+++ Excerpted data +++
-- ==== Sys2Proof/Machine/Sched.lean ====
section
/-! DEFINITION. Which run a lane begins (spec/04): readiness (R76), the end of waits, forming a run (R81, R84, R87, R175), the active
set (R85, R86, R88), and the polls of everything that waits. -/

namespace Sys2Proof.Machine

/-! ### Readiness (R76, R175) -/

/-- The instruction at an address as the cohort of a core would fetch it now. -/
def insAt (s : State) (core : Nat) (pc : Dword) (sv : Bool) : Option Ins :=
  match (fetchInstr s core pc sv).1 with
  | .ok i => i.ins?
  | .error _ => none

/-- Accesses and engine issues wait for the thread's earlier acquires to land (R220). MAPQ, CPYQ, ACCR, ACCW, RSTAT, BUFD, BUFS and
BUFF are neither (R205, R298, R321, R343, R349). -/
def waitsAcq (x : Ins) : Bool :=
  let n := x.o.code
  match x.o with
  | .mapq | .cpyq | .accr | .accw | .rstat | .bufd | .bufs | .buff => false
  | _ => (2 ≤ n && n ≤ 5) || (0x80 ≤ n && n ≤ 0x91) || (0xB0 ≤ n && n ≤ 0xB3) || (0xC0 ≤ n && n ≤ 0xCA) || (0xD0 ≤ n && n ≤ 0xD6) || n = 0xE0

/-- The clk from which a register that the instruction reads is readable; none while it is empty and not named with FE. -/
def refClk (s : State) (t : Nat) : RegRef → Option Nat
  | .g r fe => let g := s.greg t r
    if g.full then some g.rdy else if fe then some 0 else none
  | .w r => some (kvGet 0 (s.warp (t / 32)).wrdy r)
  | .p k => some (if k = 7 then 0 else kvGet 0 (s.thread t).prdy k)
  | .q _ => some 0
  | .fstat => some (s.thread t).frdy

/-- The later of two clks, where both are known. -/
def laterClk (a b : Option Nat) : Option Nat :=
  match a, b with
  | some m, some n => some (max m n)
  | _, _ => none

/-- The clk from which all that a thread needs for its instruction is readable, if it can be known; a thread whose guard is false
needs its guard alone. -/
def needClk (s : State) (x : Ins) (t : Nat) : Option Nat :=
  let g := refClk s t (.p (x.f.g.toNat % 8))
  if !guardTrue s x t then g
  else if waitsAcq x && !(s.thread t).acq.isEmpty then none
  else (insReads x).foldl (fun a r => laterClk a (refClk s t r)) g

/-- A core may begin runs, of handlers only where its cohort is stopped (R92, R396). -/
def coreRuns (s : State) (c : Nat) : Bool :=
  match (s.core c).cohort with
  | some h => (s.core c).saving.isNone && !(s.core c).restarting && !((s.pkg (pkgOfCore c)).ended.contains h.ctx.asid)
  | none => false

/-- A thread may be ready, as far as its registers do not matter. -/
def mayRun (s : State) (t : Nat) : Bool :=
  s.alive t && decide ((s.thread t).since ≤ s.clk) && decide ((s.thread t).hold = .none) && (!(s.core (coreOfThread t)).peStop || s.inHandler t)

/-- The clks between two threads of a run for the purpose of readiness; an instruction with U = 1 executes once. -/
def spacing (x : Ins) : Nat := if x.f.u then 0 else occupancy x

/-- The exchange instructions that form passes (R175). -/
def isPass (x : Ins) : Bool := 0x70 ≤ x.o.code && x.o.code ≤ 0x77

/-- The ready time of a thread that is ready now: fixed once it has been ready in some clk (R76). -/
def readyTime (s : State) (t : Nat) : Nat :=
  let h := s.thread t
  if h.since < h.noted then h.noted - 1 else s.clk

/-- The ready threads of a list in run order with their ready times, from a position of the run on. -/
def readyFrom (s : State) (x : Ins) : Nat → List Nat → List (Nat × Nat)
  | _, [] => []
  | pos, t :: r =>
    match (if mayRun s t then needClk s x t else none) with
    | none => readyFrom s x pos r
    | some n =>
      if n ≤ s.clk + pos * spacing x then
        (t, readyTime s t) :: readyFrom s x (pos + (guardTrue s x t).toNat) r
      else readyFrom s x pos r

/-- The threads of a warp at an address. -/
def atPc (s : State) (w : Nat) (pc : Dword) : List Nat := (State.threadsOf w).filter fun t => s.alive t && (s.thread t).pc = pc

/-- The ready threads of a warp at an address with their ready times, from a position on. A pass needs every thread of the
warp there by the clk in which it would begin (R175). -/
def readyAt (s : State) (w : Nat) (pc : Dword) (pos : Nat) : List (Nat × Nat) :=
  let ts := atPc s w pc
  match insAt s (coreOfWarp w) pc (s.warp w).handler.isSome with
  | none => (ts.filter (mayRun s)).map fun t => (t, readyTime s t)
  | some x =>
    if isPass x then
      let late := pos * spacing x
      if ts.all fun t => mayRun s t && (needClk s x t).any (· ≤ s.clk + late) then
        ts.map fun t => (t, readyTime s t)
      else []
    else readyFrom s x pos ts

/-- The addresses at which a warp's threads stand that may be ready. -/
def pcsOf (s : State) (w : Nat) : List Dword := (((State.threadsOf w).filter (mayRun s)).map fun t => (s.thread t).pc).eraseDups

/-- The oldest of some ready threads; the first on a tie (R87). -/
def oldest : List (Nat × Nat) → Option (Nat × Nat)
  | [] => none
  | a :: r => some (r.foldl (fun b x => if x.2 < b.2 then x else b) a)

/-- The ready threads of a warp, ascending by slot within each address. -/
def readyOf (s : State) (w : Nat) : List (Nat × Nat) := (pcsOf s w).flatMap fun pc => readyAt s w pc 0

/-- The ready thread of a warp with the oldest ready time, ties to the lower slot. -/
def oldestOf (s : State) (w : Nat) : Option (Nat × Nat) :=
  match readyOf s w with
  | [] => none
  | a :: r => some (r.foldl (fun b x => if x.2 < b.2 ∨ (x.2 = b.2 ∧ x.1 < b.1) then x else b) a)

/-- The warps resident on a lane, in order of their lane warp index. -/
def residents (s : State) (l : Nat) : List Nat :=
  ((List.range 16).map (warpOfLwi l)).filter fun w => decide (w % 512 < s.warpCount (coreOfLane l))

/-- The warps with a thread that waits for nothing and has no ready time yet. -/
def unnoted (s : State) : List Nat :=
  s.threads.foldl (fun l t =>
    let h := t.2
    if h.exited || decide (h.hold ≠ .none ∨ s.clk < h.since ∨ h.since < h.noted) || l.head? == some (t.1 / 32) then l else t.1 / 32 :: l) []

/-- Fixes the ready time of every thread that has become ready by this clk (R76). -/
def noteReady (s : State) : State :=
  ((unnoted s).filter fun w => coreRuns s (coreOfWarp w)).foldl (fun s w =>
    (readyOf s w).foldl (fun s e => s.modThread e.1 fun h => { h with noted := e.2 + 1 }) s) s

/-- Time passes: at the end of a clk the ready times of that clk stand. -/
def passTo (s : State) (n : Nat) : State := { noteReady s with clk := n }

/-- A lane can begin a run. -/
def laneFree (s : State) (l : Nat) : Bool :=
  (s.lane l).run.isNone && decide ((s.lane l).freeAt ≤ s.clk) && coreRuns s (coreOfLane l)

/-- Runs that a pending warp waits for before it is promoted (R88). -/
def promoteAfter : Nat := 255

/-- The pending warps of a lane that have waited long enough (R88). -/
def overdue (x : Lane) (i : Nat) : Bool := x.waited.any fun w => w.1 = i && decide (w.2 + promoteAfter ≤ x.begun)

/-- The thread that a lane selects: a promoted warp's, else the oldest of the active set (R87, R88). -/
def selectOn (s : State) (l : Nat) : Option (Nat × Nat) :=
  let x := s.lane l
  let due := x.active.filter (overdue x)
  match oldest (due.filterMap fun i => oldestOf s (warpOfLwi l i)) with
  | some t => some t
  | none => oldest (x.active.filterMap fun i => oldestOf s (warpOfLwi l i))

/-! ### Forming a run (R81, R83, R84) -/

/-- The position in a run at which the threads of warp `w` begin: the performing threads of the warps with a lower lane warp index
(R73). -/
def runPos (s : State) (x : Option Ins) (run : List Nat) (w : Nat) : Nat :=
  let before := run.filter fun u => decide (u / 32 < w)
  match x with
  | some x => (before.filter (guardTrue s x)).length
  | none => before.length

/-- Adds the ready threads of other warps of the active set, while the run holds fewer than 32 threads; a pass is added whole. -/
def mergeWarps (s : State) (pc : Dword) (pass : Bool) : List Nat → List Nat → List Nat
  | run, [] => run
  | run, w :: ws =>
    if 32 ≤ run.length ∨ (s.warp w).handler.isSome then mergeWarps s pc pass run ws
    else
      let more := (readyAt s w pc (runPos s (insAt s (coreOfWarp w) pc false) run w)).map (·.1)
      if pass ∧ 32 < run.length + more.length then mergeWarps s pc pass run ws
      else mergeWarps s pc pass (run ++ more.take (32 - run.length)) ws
+++
-- Work item --
In the entries above, the lines between the one holding "match insAt s" and the one holding "let late := pos * spacing x", inclusive, are to be printed exactly as written, and those alone.

-- Solution --
  match insAt s (coreOfWarp w) pc (s.warp w).handler.isSome with
  | none => (ts.filter (mayRun s)).map fun t => (t, readyTime s t)
  | some x =>
    if isPass x then
      let late := pos * spacing x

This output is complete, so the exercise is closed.